> Work instructions:
Filter these records by the string "owner", copying each line that holds it.

> Data shown:
---------------
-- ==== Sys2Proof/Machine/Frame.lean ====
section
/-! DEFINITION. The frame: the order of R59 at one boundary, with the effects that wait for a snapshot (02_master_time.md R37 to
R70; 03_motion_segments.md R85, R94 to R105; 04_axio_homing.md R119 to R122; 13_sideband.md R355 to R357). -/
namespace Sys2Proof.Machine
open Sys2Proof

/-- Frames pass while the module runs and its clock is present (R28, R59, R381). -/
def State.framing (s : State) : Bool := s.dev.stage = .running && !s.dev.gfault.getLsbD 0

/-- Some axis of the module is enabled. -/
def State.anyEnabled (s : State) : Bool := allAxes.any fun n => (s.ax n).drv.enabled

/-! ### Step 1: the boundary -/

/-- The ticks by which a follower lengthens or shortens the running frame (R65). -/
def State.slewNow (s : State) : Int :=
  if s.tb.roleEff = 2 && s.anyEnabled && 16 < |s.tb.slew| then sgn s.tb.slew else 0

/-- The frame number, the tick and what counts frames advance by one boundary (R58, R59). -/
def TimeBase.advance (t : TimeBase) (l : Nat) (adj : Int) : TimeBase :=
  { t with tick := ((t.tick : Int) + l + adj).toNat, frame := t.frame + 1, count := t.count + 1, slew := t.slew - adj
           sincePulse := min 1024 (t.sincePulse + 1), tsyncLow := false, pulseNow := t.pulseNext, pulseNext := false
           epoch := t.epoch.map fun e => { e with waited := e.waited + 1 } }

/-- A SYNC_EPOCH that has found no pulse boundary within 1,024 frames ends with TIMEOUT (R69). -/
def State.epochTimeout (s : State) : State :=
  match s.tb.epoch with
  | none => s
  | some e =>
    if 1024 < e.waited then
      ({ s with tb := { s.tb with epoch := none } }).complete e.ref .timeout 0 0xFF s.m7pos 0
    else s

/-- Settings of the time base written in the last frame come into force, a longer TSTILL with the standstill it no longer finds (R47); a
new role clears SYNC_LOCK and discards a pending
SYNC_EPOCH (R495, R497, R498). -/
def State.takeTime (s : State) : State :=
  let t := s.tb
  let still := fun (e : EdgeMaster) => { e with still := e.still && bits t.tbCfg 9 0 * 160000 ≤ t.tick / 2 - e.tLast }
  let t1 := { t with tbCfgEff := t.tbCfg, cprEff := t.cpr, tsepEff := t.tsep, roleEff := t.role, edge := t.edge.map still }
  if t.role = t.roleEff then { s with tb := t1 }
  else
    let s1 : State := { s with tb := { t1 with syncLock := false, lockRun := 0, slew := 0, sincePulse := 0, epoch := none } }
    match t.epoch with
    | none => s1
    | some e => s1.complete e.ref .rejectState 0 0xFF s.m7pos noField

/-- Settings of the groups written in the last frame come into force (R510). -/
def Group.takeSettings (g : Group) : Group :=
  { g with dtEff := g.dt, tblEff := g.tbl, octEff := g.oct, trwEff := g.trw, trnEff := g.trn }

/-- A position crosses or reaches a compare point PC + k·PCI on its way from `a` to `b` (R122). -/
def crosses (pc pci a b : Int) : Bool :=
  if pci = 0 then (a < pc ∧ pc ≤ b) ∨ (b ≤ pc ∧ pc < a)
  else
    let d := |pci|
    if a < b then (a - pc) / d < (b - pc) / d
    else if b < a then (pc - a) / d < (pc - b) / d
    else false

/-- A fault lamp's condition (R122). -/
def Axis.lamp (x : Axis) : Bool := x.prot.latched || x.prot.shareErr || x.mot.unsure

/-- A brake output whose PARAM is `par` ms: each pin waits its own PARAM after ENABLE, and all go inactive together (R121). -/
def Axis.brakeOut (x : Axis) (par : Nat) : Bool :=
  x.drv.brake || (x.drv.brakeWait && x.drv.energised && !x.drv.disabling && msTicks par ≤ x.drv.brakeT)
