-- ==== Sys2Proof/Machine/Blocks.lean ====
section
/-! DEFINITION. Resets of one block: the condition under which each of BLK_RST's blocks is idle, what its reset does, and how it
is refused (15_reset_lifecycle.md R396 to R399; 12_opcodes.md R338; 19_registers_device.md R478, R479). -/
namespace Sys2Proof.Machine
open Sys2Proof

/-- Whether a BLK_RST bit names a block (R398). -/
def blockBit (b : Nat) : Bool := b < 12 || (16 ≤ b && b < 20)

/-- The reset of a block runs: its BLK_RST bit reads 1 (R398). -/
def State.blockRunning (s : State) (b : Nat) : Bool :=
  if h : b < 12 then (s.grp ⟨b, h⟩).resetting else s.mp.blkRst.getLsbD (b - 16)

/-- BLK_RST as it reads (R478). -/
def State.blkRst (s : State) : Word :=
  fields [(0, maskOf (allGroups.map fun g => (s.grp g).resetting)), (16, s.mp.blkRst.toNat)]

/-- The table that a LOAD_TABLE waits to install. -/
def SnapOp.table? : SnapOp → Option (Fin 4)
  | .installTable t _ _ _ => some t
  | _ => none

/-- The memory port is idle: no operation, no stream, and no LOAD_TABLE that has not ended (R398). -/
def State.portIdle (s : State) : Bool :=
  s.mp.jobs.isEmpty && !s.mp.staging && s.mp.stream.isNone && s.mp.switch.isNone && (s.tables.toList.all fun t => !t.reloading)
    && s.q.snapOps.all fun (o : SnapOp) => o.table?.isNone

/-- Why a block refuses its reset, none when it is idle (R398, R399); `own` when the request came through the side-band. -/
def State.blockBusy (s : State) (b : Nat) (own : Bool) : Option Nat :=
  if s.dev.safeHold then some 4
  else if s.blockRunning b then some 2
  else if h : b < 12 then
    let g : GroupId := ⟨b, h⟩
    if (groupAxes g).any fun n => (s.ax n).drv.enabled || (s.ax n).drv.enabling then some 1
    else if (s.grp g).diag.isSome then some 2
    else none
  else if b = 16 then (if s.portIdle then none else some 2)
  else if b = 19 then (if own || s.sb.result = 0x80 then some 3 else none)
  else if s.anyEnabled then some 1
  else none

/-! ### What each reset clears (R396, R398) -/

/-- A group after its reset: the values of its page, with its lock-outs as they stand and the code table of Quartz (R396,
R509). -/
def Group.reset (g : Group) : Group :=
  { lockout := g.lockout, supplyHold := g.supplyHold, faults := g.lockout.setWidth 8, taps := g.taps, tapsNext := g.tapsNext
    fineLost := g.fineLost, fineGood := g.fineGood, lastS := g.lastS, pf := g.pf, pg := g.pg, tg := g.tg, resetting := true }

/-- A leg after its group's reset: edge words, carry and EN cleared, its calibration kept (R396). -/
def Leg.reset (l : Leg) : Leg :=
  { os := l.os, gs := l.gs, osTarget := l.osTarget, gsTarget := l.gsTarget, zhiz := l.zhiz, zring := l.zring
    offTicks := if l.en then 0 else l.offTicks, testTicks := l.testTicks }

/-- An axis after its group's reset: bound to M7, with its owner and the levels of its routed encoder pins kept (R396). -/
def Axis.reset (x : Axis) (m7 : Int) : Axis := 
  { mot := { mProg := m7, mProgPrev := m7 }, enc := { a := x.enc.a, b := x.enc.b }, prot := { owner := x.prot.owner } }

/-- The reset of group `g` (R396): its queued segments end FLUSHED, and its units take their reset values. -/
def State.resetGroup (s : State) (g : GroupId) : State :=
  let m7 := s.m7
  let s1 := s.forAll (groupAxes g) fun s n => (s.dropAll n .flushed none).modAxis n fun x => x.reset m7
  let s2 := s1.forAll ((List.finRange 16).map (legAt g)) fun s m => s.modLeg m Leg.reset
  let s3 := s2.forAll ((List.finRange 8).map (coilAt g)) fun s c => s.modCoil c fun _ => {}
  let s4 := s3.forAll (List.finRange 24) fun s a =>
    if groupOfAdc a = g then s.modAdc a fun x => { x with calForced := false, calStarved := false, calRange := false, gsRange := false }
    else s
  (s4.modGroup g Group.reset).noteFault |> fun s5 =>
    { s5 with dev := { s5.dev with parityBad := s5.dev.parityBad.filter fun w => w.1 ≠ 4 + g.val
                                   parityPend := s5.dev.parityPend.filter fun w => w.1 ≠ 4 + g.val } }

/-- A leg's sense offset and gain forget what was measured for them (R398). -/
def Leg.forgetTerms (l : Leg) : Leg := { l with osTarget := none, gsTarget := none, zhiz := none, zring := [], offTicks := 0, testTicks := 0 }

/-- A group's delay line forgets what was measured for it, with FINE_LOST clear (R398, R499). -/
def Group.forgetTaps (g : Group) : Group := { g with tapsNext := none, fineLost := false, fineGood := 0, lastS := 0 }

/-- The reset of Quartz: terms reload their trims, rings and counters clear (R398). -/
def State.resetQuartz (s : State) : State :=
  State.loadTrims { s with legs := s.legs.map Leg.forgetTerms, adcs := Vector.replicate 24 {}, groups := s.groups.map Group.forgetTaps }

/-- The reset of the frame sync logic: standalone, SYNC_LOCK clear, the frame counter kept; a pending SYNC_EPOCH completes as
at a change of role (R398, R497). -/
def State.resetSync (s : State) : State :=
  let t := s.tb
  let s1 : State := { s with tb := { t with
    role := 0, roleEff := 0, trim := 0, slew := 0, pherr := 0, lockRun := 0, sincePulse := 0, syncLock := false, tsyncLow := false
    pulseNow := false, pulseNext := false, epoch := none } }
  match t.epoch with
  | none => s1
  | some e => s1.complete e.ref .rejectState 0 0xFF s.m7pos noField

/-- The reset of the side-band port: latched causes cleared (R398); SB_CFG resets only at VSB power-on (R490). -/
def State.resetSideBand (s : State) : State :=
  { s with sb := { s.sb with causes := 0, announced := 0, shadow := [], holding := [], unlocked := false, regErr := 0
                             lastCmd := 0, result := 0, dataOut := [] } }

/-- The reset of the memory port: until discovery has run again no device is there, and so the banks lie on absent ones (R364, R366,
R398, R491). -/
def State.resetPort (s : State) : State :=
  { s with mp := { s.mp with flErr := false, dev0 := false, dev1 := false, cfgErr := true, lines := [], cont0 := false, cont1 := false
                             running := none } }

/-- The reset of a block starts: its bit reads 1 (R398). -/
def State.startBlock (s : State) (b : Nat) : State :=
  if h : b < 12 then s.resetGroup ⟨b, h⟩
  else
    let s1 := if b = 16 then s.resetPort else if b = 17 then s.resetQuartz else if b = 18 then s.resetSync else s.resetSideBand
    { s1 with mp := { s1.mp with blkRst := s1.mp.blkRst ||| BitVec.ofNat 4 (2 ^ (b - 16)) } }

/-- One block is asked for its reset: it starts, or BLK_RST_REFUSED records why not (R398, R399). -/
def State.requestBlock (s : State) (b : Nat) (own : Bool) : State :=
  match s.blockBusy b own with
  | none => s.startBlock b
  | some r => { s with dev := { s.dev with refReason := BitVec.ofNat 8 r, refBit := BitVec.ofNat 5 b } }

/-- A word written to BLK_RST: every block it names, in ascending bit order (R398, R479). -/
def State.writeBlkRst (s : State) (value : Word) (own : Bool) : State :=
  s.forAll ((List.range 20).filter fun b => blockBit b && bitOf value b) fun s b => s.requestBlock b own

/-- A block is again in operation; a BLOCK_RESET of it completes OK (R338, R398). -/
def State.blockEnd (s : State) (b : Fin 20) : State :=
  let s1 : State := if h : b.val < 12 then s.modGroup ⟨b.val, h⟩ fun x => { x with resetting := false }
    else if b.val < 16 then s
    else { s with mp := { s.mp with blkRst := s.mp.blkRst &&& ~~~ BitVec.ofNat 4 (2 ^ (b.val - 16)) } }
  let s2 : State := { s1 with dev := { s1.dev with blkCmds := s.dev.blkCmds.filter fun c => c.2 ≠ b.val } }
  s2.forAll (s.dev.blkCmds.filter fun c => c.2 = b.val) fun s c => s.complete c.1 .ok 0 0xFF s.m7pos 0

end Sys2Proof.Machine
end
---------------
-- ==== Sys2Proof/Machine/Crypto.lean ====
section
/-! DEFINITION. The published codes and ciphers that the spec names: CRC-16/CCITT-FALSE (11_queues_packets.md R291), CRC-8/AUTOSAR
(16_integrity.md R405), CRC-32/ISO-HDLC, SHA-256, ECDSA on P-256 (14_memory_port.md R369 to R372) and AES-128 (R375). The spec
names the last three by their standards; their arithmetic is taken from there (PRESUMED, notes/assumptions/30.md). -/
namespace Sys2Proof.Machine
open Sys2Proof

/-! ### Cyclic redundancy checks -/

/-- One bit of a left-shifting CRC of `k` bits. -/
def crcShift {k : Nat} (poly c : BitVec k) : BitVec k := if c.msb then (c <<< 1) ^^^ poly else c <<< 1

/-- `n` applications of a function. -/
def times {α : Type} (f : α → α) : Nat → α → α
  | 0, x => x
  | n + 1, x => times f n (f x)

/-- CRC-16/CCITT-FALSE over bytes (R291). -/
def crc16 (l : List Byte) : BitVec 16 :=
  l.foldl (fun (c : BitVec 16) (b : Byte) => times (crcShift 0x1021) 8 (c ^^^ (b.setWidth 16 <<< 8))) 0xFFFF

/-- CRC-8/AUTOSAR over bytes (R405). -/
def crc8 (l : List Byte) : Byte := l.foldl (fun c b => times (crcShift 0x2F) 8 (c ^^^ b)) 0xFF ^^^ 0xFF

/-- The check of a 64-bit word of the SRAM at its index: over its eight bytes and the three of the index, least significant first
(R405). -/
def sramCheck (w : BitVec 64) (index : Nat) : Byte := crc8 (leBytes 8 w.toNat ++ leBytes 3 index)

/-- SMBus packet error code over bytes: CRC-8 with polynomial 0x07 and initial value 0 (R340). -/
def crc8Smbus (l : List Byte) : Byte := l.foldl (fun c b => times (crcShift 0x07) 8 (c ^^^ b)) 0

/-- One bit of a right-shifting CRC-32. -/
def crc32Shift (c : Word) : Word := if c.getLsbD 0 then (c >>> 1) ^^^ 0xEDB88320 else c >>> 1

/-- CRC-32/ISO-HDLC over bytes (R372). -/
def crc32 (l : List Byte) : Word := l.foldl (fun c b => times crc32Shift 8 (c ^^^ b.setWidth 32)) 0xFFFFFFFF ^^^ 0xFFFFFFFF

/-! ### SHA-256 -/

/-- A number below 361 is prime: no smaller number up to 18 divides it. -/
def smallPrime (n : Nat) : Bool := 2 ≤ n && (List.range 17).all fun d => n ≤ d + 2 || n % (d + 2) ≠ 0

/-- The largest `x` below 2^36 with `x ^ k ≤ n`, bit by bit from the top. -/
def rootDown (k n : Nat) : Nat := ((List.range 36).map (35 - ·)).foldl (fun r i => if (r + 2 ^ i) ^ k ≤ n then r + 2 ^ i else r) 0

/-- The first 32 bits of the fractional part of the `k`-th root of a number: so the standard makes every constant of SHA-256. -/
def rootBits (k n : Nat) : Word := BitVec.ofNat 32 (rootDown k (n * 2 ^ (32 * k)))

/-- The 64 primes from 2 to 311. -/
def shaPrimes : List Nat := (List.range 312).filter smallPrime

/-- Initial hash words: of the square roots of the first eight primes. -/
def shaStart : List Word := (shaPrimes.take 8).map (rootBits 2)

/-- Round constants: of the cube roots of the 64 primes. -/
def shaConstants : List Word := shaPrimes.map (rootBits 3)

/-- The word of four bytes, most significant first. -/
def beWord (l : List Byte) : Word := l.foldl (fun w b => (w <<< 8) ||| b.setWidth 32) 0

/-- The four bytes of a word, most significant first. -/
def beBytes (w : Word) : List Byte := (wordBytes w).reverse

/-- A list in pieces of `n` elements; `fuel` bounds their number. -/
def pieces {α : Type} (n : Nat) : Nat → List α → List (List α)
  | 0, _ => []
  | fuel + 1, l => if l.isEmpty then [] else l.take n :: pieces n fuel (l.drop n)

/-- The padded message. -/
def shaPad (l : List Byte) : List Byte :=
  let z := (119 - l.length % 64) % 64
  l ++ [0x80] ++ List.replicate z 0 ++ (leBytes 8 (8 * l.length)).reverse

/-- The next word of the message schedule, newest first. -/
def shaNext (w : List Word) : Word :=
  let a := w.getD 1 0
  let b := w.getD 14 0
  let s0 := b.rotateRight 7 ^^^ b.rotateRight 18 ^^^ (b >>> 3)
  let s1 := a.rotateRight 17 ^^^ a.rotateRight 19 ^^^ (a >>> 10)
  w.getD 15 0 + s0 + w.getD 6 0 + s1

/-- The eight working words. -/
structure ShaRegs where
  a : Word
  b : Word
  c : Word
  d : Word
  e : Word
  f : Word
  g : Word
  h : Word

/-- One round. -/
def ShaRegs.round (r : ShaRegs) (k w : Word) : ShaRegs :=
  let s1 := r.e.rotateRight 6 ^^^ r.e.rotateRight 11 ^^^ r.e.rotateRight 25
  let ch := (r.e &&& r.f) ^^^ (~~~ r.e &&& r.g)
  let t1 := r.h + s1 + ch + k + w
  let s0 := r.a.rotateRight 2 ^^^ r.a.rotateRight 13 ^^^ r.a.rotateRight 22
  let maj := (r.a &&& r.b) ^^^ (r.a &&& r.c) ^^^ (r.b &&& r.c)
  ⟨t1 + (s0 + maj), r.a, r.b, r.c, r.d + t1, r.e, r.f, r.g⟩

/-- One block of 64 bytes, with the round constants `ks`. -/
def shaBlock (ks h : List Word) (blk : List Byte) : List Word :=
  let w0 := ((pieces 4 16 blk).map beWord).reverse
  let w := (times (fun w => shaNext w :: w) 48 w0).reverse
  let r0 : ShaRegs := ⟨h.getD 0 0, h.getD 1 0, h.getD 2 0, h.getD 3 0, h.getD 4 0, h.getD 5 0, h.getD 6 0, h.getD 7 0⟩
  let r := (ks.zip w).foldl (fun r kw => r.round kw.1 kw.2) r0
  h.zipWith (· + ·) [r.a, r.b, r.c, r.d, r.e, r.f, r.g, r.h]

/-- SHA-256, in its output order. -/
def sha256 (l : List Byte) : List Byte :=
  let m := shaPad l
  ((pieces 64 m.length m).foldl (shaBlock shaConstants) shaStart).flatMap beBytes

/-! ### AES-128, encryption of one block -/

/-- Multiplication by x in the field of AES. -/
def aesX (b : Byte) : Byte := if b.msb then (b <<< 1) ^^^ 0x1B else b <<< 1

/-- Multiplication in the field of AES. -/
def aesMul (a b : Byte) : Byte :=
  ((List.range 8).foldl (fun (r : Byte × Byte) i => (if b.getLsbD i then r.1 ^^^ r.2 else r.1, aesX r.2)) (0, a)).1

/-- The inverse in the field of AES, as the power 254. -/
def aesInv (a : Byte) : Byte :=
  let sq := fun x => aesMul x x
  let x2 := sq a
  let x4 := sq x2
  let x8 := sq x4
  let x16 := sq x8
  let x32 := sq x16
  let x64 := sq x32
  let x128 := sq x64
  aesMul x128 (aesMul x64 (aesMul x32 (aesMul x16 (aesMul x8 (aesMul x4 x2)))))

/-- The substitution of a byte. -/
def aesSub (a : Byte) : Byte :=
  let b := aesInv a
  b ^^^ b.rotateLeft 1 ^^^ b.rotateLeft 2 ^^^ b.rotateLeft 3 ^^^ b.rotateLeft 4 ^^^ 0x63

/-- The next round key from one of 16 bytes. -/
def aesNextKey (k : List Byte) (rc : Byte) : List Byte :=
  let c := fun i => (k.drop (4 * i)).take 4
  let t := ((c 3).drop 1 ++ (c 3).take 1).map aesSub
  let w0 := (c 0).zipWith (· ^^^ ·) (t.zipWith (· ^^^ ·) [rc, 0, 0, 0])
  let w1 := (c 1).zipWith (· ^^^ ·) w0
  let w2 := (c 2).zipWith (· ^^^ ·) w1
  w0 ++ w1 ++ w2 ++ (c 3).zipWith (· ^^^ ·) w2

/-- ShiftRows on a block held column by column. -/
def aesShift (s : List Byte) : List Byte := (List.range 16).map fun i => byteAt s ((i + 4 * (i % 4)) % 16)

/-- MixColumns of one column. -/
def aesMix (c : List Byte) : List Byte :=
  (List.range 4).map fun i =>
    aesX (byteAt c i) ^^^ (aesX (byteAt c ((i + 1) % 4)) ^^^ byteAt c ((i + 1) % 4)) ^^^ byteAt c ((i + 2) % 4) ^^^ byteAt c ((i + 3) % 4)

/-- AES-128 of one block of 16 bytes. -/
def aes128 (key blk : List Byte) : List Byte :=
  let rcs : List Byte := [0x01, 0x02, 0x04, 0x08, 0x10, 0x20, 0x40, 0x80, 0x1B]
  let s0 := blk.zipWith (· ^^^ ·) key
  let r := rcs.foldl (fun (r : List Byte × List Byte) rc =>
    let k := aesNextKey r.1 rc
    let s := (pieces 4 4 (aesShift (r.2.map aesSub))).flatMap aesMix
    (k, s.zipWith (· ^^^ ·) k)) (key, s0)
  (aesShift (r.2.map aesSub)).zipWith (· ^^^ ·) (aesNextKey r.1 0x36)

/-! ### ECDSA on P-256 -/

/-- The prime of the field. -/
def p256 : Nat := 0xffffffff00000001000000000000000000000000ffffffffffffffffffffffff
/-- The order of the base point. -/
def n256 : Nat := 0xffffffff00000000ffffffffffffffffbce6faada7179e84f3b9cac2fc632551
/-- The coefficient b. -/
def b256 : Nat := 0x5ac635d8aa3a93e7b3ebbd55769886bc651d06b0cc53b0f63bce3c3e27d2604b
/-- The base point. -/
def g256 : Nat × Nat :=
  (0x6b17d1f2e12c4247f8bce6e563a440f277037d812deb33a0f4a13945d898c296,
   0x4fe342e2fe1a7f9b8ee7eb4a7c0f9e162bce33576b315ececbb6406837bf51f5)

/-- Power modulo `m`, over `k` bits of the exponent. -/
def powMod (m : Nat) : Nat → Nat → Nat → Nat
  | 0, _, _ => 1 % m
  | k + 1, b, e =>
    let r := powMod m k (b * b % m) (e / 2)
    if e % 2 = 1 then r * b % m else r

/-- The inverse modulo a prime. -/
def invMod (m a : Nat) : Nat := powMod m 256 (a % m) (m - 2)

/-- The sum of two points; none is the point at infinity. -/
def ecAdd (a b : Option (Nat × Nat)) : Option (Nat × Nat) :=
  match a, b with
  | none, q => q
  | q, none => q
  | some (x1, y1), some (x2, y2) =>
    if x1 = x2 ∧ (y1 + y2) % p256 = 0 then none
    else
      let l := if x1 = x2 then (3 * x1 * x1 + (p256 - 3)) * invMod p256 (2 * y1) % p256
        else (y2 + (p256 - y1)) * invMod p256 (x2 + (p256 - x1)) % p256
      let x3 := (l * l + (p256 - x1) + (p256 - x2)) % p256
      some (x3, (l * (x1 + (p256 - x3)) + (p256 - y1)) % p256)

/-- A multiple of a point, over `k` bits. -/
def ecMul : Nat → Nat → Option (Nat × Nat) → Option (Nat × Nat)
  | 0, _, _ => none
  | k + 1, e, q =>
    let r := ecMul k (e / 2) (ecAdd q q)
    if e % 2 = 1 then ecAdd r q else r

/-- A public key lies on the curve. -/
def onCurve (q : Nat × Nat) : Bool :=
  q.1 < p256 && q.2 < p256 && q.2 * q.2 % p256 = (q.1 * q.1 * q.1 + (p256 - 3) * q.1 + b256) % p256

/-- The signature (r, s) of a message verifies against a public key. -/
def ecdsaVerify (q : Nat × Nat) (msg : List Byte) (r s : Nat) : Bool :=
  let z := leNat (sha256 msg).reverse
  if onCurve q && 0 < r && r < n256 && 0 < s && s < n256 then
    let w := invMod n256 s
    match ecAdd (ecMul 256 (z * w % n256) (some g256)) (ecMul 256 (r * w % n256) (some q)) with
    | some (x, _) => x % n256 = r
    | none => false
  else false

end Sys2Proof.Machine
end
---------------
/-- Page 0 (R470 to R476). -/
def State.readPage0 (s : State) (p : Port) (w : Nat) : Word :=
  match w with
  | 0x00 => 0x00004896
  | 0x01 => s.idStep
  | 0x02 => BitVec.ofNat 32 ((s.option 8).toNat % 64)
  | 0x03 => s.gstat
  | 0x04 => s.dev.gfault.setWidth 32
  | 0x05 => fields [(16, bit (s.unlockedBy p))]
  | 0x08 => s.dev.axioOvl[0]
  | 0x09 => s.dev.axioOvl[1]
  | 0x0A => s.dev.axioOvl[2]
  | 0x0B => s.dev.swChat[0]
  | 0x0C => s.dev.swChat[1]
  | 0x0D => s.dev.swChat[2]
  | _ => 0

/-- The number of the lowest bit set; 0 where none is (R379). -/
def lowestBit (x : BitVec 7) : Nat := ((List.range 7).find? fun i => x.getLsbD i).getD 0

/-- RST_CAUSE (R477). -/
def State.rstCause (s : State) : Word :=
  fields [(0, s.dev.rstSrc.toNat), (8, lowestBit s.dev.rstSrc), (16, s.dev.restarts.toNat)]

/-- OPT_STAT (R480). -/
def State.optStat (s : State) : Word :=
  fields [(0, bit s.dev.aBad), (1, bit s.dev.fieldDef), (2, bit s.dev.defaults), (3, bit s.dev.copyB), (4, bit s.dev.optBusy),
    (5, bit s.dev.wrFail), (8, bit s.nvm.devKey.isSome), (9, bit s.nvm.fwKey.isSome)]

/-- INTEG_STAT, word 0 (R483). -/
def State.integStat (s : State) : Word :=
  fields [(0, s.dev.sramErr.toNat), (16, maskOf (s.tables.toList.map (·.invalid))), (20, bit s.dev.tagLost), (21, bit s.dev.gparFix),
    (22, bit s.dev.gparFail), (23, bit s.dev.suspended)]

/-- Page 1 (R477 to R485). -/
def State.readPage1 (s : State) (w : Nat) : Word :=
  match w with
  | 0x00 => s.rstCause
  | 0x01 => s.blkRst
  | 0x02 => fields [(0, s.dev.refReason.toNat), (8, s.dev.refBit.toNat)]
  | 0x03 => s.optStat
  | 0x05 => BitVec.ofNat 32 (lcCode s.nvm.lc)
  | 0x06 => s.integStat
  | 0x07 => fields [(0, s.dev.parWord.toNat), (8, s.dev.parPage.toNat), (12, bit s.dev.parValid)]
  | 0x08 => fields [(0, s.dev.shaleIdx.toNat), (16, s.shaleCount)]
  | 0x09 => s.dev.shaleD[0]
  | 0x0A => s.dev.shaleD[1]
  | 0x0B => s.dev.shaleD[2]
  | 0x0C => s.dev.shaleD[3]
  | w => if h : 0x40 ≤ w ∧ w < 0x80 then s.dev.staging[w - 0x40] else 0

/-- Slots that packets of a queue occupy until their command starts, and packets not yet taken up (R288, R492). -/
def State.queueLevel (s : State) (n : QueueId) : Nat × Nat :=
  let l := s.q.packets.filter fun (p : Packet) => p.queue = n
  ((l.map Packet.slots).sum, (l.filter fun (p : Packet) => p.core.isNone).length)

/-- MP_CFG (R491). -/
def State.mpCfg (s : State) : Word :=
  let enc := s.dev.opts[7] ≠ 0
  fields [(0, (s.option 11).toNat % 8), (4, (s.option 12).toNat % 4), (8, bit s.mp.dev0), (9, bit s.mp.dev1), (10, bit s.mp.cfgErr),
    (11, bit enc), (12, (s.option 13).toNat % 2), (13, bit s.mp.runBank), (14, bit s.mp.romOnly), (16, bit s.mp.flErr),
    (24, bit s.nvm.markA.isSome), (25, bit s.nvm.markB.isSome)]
---------------
> Result below:
/-- An axis after its group's reset: bound to M7, with its owner and the levels of its routed encoder pins kept (R396). -/
  { mot := { mProg := m7, mProgPrev := m7 }, enc := { a := x.enc.a, b := x.enc.b }, prot := { owner := x.prot.owner } }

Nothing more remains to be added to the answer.